March 93 - Front-ending in MacApp
Front-ending in MacApp
Paul Ens
For those of us who see a Macintosh Plus as little more than a paper-weight with a power supply, the days when the dumb terminal ruled the cutting edge seem as ancient as the rule of the dinosaur. However, despite the recent hardware and software advancements in microcomputing, the dumb terminal is still widely used for the day to day business of many of today's corporations. These companies continue to live with the limitations of character-based technology because the advantages of an object-oriented graphical user interface does not outweigh their existing investment in mainframe hardware and software development.
The Macintosh boasts an array of applications that emulate VT100, 3270, and 5250 terminals. These applications allow corporations to give their employees access to the latest in word processing, spreadsheet and electronic mail applications, while continuing to use mainframe-based corporate databases and in-house applications. Unfortunately, these applications tend to pale when compared to Macintosh applications. It doesn't take long for users to expect the Macintosh look-and-feel from their mainframe applications.
BLACKSMITH
The desire to take advantage of today's user-interface technology without losing investment in existing mainframe systems has spawned a new genre of personal computer software called "Front-Ends".
A "Front-End" is a microcomputer application that provides a user-interface for one or more applications on a remote host system. The front-end accesses the host through communications hardware attached to the workstation or its network. Since the front-end's interface hides the host application's screens from the user, the front-end must be capable of interacting with the host in the ways that a user normally would.
Creating a front-end application is usually quite straight-forward. Once all of the screens and functions of the host application have been identified, a Macintosh interface should be designed that will easily and intuitively allow the user access to the same information and functionality. This interface can then be created and tested using the existing MacApp class library.
Once the interface exists, the user's actions and requests need to be relayed to the host system. A product called BLACKSMITH from CEL Corporation provides a set of tools to enable developers to interact with various host systems. The core of BLACKSMITH is a driver. It is accompanied by interfaces to 4th Dimension, Hypercard, Omnis 7, Pascal, C and MacApp. Interfaces to Prograph and Serius are also in the works.
Opening a Session
The core of BLACKSMITH's MacApp interface is the TBSmithSession class. This object class represents a single connection to a host system and provides a number of methods designed specifically for developing sophisticated front-end applications.
Once a TBSmithSession object is created, the developer must select a connection method and initiate communication with the host:
TBSmithSession * mySession = new TBSmithSession;
mySession->IBSmithSession();
mySession->OpenMethod(b_Netway);
mySession->OpenSession(&port, b_PoolName, luName, key
b_NewSession, b_ModelAny,
b_TerminalSession, returnName);
BLACKSMITH supports virtually all major Macintosh 3270 and 5250 communications hardware products, including MacIrma, MacMainframe, Netway, SNA•ps, NetAxcess, TokenAxcess, TCPAxcess and VT100. Modules for Novell, TN5250, TN3270 and TNVT100 are in the works.

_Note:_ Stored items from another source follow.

-- ==== Sys2Proof/Machine/LinkRows.lean ====
section
/-! DEFINITION. The rows of the links: flits sent and received, replay, lane failover, training and reroute (13_fabric_ports R269 to
R287, with Undertow's link rules, R378 to R380). -/

namespace Sys2Proof.Machine

open Sys2Proof

/-! ## Undertow on links (R378 to R380) -/

/-- Whether a rule looks at the flits of a class crossing a port; side 0: transmit, 1: receive. -/
def linkRule (p side tc : Nat) (r : UwRule) : Bool :=
  decide (r.target = 1) && decide (r.location % 8 = p) && bit r.location (8 + tc) && decide (bits r.location 16 16 = side)

/-- One bit of a flit flipped. -/
def flipBit (f : List Byte) (i : Nat) : List Byte := f.set (i / 8) ((f[i / 8]?).getD 0 ^^^ BitVec.ofNat 8 (2 ^ (i % 8)))

/-- A flit with the bits that CORRUPT_POST_FEC flips. -/
def flipBits (r : UwRule) (i : Nat) (f : List Byte) : List Byte :=
  (seqFrom 1 r.param).foldl (fun f c => flipBit f (drawIndex (r.draw i c) 2048)) f

/-- The symbols that CORRUPT_PRE_FEC corrupts, in all. -/
def hitSymbols (hits : List (UwRule × Nat)) : Nat :=
  (hits.filter (fun h => decide (h.1.action = 2))).foldl (fun n h => n + h.1.param) 0

/-- The flips of the hits of CORRUPT_POST_FEC. -/
def hitFlips (hits : List (UwRule × Nat)) (f : List Byte) : List Byte :=
  (hits.filter (fun h => decide (h.1.action = 3))).foldl (fun f h => flipBits h.1 h.2 f) f

/-- The parameter of the first hit of an action. -/
def hitParam (hits : List (UwRule × Nat)) (action : Nat) : Option Nat :=
  (hits.find? (fun h => decide (h.1.action = action))).map (fun h => h.1.param)

/-! ## Transmission (R276, R278, R279, R286) -/

/-- The place of a class and VC among the credits. -/
def creditIx (tc vc : Nat) : Nat := tc * 2 + vc

/-- The credits of a class and VC at a port. -/
def creditsOf (ps : PortState) (i : Nat) : Nat := (ps.credits[i]?).getD 0

/-- Whether a REORDER rule holds a flit's message. -/
def heldAt (l : List (Nat × QFlit)) (q : QFlit) : Bool := l.any (fun h => decide (routeKey h.2 = routeKey q))

/-- Whether Breakwater makes a flit wait: a TC0 flit that the module originates, with too little in the bucket (R286). -/
def shaped (ps : PortState) (q : QFlit) : Bool := q.own && decide (q.tc = 0) && decide (ps.bucket < flitCost)

/-- Whether a queued flit may be sent now. -/
def sendable (s : State) (p : Nat) (q : QFlit) : Bool :=
  decide (0 < creditsOf (s.port p) (creditIx q.tc (leaveVc s p q))) && !shaped (s.port p) q && !heldAt (s.port p).held q

/-- The first flit of a class that may be sent: those of one VC stay in order, the VCs do not block each other. -/
def candidate (s : State) (p tc : Nat) : Option QFlit := ((s.port p).queue.filter (fun q => decide (q.tc = tc))).find? (sendable s p)

/-- The shares of TC1, TC2 and TC3 in one round: 4:2:1. -/
def wrrOrder : List Nat := [1, 1, 1, 1, 2, 2, 3]

/-- The flit that arbitration chooses, with the next place in the round: TC0 first, then the round from its place on (R279). -/
def arbitrate (s : State) (p : Nat) : Option (QFlit × Nat) :=
  let w := (s.port p).wrr
  match candidate s p 0 with
  | some q => some (q, w)
  | none => (seqFrom 0 7).findSome? (fun k =>
      let i := (w + k) % 7
      (candidate s p ((wrrOrder[i]?).getD 1)).map (fun q => (q, (i + 1) % 7)))

/-- The TC0 flits that Breakwater makes wait, each counted once (R286). -/
def countWaits (s : State) (p : Nat) : State :=
  let ps := s.port p
  let new (q : QFlit) : Bool := shaped ps q && !q.waited && !heldAt ps.held q
  let k := (ps.queue.filter new).length
  if k = 0 then s
  else (s.count (Reg.BREAKWATER_WAITS p) k).setPort p (fun ps => { ps with queue := ps.queue.map (fun q => if new q then { q with waited := true } else q) })

/-- A class and VC noted as without credit, or no longer so (R280). -/
def noteStarved (s : State) (p i : Nat) : State :=
  s.setPort p (fun ps =>
    if 0 < creditsOf ps i then { ps with starved := ps.starved.filter (fun x => decide (x.1 ≠ i)) }
    else if ps.starved.any (fun x => decide (x.1 = i)) then ps
    else { ps with starved := ps.starved ++ [(i, s.now)] })

/-- The CREDIT field of the next flit: the class and VC with the most owed, up to 31. -/
def creditField (ps : PortState) : Nat :=
  let best := ps.owed.zipIdx.foldl (fun (b : Nat × Nat) x => if b.1 < x.1 then x else b) (0, 0)
  if best.1 = 0 then 0 else best.2 / 2 * 64 + best.2 % 2 * 32 + min best.1 31

/-- The credits of a CREDIT field paid. -/
def payCredits (s : State) (p c : Nat) : State :=
  s.setPort p (fun ps => { ps with owed := ps.owed.set (c / 32) ((ps.owed[c / 32]?).getD 0 - c % 32) })

/-- The flit that carries acknowledgements and credits only. -/
def nullFlit (s : State) (p : Nat) : QFlit :=
  { dest := (s.port p).partner, origin := ownId s, tc := 0, kind := 0, msg := 0, vc := 0, alt := false, last := false, resent := false,
    own := false, head := false, waited := false, judged := false, buf := none, payload := [] }

/-- The link fields of a flit sent now: ACK is the highest number received in order. -/
def linkNow (ps : PortState) (seq credit : Nat) : LinkFields := ⟨seq, (ps.rxSeq + 4095) % 4096, true, ps.nakDue, credit⟩

/-- A flit's bytes on the lanes; no bytes stand for a codeword that cannot be corrected. -/
def putWire (s : State) (p : Nat) (b : List Byte) : State := { s with fab := { s.fab with wire := s.fab.wire ++ [(p, b)] } }

/-- A flit sent: numbered, kept in the replay buffer, its credit taken; the injections of the hits (R275, R276, R278, R379). -/
def sendFlit (s : State) (p : Nat) (q : QFlit) (hits : List (UwRule × Nat)) : State :=
  let ps := s.port p
  let credit := creditField ps
  let bytes := hitFlips hits (flitBytes q (linkNow ps ps.txSeq credit))
  let s1 := (payCredits s p credit).setPort p (fun ps => { ps with
    txSeq := (ps.txSeq + 1) % 4096, replay := ps.replay ++ [⟨ps.txSeq, q, credit, s.now⟩], nakDue := false, ackDue := false })
  if (hitParam hits 1).isSome then s1
  else putWire s1 p (if 15 < hitSymbols hits then [] else bytes)

/-- The messages that a REORDER rule holds, after one more flit of a class has passed. -/
def passHeld (l : List (Nat × QFlit)) (tc : Nat) : List (Nat × QFlit) :=
  (l.map (fun h => if h.2.tc = tc then (h.1 - 1, h.2) else h)).filter (fun h => decide (h.1 ≠ 0))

Also supported is a "Dummy" access method which simulates a connection to a host based on screens saved during an actual connection. This "Dummy" method can save significantly on dial-in charges when development or testing must be done remotely. It is also useful for doing demonstrations or proof-of-concept presentations in locations where physical connection to the host is unavailable.
Host Interaction
Reading and Writing Data
In order for a front-end to present data from its host applications and to feed the user's action to the host, TBSmithSession maintains a "Presentation Space". This block of memory is the equivalent to the characters of the display of a dedicated terminal. All user activity is expressed through modifications to this presentation space, while all host activity is reflected in the presentation space.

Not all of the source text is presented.